theorem test_hyp_FlushAnswersInQueueOrder :
    let s := slotted (slotIn (.receiving 2 none) 1) fun p => { p with queue := [5, 6], datagram := some 7 }
    let d : Descriptor := { Descriptor.unclaimed with kind := .request, refs := 1, route := some routed }
    let t := State.setBuffer 5 { chars := [], desc := d } s
    ((t.branch .b1).queue = [5, 6] ∧ (t.branch .b1).queue.Nodup) ∧
    ((t.branch .b1).slot = some (slotIn (.receiving 2 none) 1) ∧ (slotIn (.receiving 2 none) 1).request ∉ (t.branch .b1).queue ∧
      (slotIn (.receiving 2 none) 1).phase.replyBuffer = some 2 ∧ (2 : BufferId) ≠ (slotIn (.receiving 2 none) 1).request ∧
      (2 : BufferId) ∉ (t.branch .b1).queue) ∧
    ((t.branch .b1).datagram = some 7 ∧ (7 : BufferId) ∉ (t.branch .b1).queue ∧
      (slotIn (.receiving 2 none) 1).request ≠ 7) ∧
    (t.desc 5).kind = .request ∧ (t.desc 5).route = some routed ∧ (t.desc 6).kind ≠ .request ∧
    (t.branch .b1).datagram ≠ some 2 ∧ (t.desc 6).refs ≤ 1 ∧
    1 < ((State.setBuffer 6 { chars := [], desc := { Descriptor.unclaimed with refs := 2 } } t).desc 6).refs ∧
    (slotIn (.waiting 0) 1).phase = .waiting 0 := by decide +kernel

theorem test_hyp_JamClosesBranch :
    (atB1 fun p => { p with line := .breakIn 0 }).rstLow = false ∧
    ((atB1 fun p => { p with line := .breakIn 0 }).branch .b1).line = .breakIn 0 := by decide +kernel

theorem test_hyp_LineEventsMoveLineState :
    let onB1 := fun (l : LineState) (tx : Option Transmission) => (atB1 fun p => { p with line := l, sending := tx }).branch .b1
    ((onB1 (.breakIn 5) none).line = .breakIn 5 ∧ (onB1 (.settling 0) none).line = .settling 0 ∧
      (onB1 (.settling 0) none).sending = none ∧ (onB1 (.breakOut 0) none).line = .breakOut 0) ∧
    ((atTrunk fun t => { t with line := .breakIn }).trunk.line = .breakIn ∧
      (atTrunk fun t => { t with line := .settling 175 }).trunk.line = .settling 175 ∧
      (atTrunk fun t => { t with transmitter := .stopping sendingOne }).trunk.transmitter = .stopping sendingOne) ∧
    ((onB1 (.driving .emission) (some sendingOne)).sending = some sendingOne ∧
      (onB1 (.driving .emission) (some sendingOne)).line = .driving .emission ∧
      (onB1 (.driving .settle) (some sendingOne)).line = .driving .settle ∧ (onB1 .off (some sendingOne)).line = .off ∧
      (onB1 (.settling 3) (some sendingOne)).line = .settling 3) ∧ quiet.rstLow = false := by decide +kernel

theorem test_hyp_TrunkTransmitterSendsInOrder :
    let r : RefusalRecord := { trunkAddress := 0x23, seq := 1 }
    let spaced := fun (l : List UpItem) => (atTrunk fun t => { t with transmitter := .spacing 0, upstream := l }).trunk
    let busy := fun (i : UpItem) => (atTrunk fun t => { t with transmitter := .sending i sendingOne }).trunk
    quiet.rstLow = false ∧ (spaced []).transmitter = .spacing 0 ∧ (spaced []).upstream = [] ∧
    (spaced [.refusal r]).upstream = .refusal r :: [] ∧
    (busy (.frame 1 .nothing)).transmitter = .sending (.frame 1 .nothing) sendingOne ∧
    (busy (.frame 1 .setting)).transmitter = .sending (.frame 1 .setting) sendingOne ∧
    (busy (.frame 1 .restart)).transmitter = .sending (.frame 1 .restart) sendingOne ∧
    (busy (.refusal r)).transmitter = .sending (.refusal r) sendingOne := by decide +kernel

theorem test_hyp_PendingSettingTakesEffect :
    let ls := LineSettings.trunkPowerOn 3
    let pend := fun (s : State) (f : SettingPhase) => s.setAgent { s.agent with pendingSetting := some { settings := ls, phase := f } }
    let hearing := atTrunk fun t => { t with line := .hearing }
    ((pend quiet .awaiting).agent.pendingSetting = some { settings := ls, phase := .awaiting } ∧
      ((pend quiet .awaiting).trunk.line ≠ .hearing ∧ (pend quiet .awaiting).trunk.assembler = none)) ∧
    ((pend hearing .awaiting).trunk.line = .hearing ∧
      (pend hearing .awaiting).agent.pendingSetting = some { settings := ls, phase := .awaiting }) ∧
    ((pend quiet .takingUp).agent.pendingSetting = some { settings := ls, phase := .takingUp } ∧
      (pend quiet .takingUp).trunk.line ≠ .hearing) ∧
    ((pend hearing .takingUp).trunk.line = .hearing ∧
      (pend hearing .takingUp).agent.pendingSetting = some { settings := ls, phase := .takingUp }) ∧
    quiet.agent.pendingSetting = none := by decide +kernel

theorem test_hyp_TrunkLineReset :
    let pending := quiet.setAgent { quiet.agent with restartPending := true }
    quiet.rstLow = false ∧ quiet.trunk.line.hearsBreak = true ∧ quiet.agent.restartPending = false ∧
    quiet.agent.pendingSetting = none ∧ pending.rstLow = false ∧ pending.trunk.line.hearsBreak = true ∧
    pending.agent.restartPending = true := by decide +kernel

/-- A part with traffic everywhere: buffer 0 in trunk assembly, 1 and 2 bound for the master, 3 and 4 in the slot of branch
1, 5 in its queue, 6 a broadcast DATAGRAM on branches 1 and 2, 7 executing and 8 waiting in the agent. -/
def trafficked : State :=
  let refs := fun (k : Nat) => ({ chars := [], desc := { Descriptor.unclaimed with refs := k } } : Buffer)
  let s := quiet.setPool { quiet.pool with
    buffers := Vector.ofFn fun i => refs (if i.val = 6 then 2 else if i.val ≤ 8 then 1 else 0), free := quiet.pool.free.drop 9 }
  let s := s.setTrunk { s.trunk with
    assembler := some (assembling (some 0) 3 none), transmitter := .sending (.frame 1 .nothing) sendingOne
    upstream := [.frame 2 .nothing] }
  let s := s.onBranch .b1 fun p => { p with slot := some { slotIn (.receiving 4 none) 1 with request := 3 }, queue := [5, 6] }
  let s := s.onBranch .b2 fun p => { p with datagram := some 6 }
  s.setAgent { s.agent with queue := [7, 8] }

theorem test_hyp_TrunkLineResetDiscardsTraffic :
    let released : List BufferId := [0, 1, 2, 4, 3, 5, 6, 6, 8]
    trafficked.rstLow = false ∧ trafficked.trunk.line.hearsBreak = true ∧ trafficked.agent.restartPending = false ∧
    (∀ n ∈ released, released.count n = (trafficked.desc n).refs) ∧
    (∀ n ∈ [0, 1, 2, 4, 3, 8], (trafficked.desc n).refs = 1) ∧
    (reads .trunkLineReset trafficked fun t => t.pool.free.drop 23) = some [0, 1, 2, 4, 3, 5, 6, 8] ∧
    let pend := fun (f : SettingPhase) =>
      quiet.setAgent { quiet.agent with pendingSetting := some { settings := LineSettings.trunkPowerOn 3, phase := f } }
    (pend .awaiting).agent.pendingSetting ≠ none ∧ (pend .takingUp).trunk.line.hearsBreak = true := by decide +kernel

theorem test_hyp_RestartKeepsConfiguration :
    let r : TrunkTransmitter → TrunkPort := fun x => (atTrunk fun t => { t with transmitter := x }).trunk
    let l : LineState → BranchPort := fun x => (atB1 fun p => { p with line := x }).branch .b1
    quiet.trunk.transmitter = .idle ∧ (r (.spacing 1)).transmitter = .spacing 1 ∧
    (r (.sending (.frame 1 .nothing) sendingOne)).transmitter = .sending (.frame 1 .nothing) sendingOne ∧
    (r (.stopping sendingOne)).transmitter = .stopping sendingOne ∧ quiet.agent.pendingSetting = none ∧
    (l .off).line = .off ∧ (l (.driving .frame)).line = .driving .frame ∧ (quiet.branch .b1).line ≠ .off := by decide +kernel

---*---

Please return all lines above in which the string "List" is found.

    let spaced := fun (l : List UpItem) => (atTrunk fun t => { t with transmitter := .spacing 0, upstream := l }).trunk
    let released : List BufferId := [0, 1, 2, 4, 3, 5, 6, 6, 8]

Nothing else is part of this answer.